▸ **WHAT TO PRODUCE**
Repeat exactly the lines from the start of the material below up to and including the "the step -/" line.

▸ **MATERIAL FOR THE TASK**
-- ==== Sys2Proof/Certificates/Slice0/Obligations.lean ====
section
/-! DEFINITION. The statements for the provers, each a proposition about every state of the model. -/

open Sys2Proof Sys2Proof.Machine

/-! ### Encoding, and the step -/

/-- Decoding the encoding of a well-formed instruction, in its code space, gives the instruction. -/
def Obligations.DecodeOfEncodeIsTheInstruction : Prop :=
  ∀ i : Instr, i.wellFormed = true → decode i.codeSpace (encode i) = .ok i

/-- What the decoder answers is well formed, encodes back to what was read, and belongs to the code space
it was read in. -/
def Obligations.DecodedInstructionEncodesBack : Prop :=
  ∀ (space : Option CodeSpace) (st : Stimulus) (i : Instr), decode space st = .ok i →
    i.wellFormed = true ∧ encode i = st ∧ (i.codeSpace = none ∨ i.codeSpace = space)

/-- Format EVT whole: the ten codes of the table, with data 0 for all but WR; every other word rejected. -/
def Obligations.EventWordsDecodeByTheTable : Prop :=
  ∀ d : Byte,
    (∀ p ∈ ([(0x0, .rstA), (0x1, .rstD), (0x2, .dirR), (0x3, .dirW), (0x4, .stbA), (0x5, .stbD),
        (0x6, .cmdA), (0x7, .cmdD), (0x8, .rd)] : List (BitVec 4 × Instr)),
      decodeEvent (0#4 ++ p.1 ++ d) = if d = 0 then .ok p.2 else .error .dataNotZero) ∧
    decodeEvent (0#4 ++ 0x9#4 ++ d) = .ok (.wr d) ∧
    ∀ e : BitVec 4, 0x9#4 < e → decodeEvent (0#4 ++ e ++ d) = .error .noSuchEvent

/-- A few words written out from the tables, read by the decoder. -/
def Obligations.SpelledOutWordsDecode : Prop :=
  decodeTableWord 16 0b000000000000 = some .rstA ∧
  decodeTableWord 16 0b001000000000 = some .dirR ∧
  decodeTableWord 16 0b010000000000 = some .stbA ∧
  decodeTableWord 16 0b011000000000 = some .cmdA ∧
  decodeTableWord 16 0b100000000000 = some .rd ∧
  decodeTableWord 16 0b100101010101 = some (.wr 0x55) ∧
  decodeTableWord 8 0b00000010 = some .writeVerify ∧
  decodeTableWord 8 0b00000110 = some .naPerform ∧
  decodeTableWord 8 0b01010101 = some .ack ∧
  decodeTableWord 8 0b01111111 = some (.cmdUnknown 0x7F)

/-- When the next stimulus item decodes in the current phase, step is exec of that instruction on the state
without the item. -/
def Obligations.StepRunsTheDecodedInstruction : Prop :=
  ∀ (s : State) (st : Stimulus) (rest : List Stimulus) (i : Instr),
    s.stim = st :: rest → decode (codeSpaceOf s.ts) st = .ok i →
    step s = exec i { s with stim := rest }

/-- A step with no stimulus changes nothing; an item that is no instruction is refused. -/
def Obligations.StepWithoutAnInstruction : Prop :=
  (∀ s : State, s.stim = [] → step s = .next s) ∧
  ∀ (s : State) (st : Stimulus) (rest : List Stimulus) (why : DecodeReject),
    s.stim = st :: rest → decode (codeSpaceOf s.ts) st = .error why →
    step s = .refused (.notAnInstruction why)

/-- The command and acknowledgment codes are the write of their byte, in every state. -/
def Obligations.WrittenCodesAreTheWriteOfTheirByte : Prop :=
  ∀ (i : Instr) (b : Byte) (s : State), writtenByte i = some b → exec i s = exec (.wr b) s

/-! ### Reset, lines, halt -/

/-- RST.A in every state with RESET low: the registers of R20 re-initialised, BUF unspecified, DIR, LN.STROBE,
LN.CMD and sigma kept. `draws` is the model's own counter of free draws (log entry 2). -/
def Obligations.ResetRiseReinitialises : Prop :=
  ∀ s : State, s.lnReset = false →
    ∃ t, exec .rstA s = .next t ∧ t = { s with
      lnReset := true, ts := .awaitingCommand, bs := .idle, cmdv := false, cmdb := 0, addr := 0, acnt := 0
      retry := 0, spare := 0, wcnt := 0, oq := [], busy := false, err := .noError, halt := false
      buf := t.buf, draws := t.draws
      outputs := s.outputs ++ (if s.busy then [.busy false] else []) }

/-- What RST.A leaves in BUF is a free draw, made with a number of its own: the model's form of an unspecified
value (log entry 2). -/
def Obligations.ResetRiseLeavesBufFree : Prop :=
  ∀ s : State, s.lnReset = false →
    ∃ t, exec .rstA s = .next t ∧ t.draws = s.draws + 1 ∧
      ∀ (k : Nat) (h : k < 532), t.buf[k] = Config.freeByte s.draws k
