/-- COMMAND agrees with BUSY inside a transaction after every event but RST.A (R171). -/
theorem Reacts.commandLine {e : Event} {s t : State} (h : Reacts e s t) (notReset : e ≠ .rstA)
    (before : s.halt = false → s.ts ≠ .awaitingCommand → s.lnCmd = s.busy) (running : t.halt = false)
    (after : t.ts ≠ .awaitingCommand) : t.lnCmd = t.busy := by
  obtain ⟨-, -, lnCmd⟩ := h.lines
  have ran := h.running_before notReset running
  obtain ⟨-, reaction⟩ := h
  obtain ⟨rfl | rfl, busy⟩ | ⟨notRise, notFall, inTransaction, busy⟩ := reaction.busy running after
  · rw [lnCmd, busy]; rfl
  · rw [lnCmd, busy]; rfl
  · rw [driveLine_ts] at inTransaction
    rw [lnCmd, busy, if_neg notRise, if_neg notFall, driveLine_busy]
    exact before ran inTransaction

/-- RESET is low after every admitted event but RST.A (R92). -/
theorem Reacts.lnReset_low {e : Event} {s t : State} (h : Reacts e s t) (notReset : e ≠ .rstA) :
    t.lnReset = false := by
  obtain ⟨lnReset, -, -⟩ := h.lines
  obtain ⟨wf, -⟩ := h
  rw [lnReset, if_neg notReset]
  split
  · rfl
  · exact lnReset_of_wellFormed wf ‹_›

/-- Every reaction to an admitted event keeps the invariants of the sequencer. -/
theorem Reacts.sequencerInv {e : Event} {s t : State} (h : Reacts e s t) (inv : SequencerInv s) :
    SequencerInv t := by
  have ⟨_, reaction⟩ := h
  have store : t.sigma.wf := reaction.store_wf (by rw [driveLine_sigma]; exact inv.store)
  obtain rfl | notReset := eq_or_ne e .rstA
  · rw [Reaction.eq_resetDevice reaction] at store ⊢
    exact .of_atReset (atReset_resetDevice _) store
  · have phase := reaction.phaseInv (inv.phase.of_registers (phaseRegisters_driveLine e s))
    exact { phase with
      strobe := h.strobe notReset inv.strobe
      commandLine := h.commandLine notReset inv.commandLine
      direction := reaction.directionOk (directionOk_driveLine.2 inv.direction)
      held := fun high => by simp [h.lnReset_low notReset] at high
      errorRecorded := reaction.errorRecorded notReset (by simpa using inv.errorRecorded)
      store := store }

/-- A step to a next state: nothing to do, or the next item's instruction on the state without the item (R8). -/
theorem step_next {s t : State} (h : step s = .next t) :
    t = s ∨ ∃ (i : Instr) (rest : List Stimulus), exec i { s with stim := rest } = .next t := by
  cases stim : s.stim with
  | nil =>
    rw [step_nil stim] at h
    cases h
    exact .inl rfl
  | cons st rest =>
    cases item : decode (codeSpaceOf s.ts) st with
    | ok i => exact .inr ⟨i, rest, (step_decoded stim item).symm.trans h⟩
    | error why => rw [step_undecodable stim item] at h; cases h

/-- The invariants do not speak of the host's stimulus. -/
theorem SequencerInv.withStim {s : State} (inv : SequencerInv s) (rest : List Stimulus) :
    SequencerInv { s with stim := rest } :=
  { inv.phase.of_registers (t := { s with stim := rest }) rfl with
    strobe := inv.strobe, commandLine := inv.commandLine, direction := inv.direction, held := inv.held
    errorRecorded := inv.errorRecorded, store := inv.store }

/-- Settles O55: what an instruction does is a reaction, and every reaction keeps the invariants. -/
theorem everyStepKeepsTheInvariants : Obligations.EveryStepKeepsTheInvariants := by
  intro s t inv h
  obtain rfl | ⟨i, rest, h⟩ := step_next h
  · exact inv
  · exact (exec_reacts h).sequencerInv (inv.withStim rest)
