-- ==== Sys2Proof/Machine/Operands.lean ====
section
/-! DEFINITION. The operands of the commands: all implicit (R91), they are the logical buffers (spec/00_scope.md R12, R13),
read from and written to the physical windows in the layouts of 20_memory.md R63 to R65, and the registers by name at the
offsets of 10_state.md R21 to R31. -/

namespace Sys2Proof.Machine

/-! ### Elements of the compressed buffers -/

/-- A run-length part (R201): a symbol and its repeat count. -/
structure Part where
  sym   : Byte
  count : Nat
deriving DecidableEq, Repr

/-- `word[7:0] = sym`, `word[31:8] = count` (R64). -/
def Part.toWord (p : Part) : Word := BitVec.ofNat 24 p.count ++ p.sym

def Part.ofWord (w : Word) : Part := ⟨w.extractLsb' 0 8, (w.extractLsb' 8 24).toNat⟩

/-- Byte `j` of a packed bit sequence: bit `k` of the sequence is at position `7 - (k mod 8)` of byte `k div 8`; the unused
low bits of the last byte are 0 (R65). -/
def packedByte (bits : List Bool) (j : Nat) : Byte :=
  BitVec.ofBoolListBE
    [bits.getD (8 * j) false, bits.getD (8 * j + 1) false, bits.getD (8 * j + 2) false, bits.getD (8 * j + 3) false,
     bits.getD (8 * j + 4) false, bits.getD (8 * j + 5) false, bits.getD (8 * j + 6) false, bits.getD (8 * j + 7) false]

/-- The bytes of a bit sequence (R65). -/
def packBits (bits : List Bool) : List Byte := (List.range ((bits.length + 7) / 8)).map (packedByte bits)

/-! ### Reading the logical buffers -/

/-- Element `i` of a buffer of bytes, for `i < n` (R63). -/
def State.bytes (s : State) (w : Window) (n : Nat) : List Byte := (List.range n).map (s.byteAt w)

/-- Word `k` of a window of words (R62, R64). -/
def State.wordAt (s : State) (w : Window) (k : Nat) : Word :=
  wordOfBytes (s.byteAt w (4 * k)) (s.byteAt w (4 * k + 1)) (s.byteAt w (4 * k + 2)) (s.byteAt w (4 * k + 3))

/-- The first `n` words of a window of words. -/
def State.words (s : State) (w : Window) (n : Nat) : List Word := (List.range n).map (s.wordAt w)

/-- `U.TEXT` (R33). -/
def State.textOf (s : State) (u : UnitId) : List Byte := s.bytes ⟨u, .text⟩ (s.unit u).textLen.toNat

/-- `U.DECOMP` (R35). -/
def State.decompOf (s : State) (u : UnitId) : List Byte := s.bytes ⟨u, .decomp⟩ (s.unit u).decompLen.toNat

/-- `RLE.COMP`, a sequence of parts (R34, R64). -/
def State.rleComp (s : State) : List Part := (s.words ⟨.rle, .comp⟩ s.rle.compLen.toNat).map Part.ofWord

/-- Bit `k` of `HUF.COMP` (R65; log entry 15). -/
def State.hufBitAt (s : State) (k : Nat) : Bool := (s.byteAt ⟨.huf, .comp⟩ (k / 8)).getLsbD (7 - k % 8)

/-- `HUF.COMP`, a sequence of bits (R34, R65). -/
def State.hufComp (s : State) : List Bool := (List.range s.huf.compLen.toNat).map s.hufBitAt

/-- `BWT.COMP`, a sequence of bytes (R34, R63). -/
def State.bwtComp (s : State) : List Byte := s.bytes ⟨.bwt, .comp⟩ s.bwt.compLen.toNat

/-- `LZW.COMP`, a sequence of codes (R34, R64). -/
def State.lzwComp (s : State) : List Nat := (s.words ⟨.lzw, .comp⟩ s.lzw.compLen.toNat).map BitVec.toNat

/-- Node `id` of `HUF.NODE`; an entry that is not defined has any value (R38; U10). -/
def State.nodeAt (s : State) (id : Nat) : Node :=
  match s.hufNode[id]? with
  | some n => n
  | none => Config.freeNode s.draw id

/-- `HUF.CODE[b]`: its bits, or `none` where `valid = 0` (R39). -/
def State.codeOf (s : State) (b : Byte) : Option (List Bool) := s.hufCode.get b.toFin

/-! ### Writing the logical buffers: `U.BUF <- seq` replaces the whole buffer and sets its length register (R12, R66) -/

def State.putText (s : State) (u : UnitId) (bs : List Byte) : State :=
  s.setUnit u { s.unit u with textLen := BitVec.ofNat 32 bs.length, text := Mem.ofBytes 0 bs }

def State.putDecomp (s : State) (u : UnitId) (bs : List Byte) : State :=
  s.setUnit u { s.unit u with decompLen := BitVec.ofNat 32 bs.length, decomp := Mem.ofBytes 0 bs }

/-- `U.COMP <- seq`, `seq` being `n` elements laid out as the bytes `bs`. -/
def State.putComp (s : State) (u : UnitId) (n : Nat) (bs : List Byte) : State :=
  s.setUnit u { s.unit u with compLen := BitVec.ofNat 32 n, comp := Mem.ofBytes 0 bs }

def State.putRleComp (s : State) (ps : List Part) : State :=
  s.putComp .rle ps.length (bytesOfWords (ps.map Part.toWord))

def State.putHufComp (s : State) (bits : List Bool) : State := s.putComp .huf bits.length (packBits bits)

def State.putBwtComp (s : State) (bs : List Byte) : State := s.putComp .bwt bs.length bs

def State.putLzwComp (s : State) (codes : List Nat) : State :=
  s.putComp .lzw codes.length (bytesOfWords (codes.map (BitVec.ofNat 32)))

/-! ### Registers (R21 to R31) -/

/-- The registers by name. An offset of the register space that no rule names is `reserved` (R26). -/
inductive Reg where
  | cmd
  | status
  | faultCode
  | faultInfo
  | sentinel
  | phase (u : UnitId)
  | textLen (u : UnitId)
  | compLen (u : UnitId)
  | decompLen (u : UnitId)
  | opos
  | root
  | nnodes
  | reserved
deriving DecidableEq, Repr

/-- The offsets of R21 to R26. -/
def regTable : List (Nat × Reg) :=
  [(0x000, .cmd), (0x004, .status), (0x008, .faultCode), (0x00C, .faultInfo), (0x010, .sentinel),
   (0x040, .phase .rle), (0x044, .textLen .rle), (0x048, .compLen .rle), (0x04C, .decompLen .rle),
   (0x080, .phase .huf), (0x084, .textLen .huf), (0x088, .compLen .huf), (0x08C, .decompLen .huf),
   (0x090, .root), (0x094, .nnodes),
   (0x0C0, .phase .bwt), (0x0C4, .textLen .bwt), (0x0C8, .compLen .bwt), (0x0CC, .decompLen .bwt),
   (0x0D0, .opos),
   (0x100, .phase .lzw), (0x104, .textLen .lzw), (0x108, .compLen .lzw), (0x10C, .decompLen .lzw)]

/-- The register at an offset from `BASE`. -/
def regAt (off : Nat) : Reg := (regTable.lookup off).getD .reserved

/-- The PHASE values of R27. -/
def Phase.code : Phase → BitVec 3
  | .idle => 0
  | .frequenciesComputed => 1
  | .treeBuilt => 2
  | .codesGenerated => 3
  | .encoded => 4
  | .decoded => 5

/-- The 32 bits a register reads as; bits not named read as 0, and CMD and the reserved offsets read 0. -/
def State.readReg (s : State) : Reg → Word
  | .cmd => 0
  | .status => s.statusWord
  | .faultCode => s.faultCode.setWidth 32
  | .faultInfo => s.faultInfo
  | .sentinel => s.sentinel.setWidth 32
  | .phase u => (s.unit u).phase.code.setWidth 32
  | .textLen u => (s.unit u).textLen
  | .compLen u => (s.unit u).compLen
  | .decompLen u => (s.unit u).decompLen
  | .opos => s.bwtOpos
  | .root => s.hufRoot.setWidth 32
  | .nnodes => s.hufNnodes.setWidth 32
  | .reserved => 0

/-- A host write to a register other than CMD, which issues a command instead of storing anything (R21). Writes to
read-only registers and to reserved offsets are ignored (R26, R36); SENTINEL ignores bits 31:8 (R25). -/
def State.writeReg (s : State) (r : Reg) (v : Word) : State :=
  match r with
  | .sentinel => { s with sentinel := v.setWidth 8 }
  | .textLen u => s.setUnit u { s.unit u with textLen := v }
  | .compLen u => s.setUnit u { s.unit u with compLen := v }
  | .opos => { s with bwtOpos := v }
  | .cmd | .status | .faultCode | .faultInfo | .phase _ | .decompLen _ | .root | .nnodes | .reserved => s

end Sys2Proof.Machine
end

▸ **ANSWER TO THIS EXERCISE**
-- ==== Sys2Proof/Certificates/Slice0/Obligations.lean ====
section
/-! DEFINITION. The statements for the provers, each a proposition about every state of the model. -/

open Sys2Proof Sys2Proof.Machine

/-! ### Encoding, and the step -/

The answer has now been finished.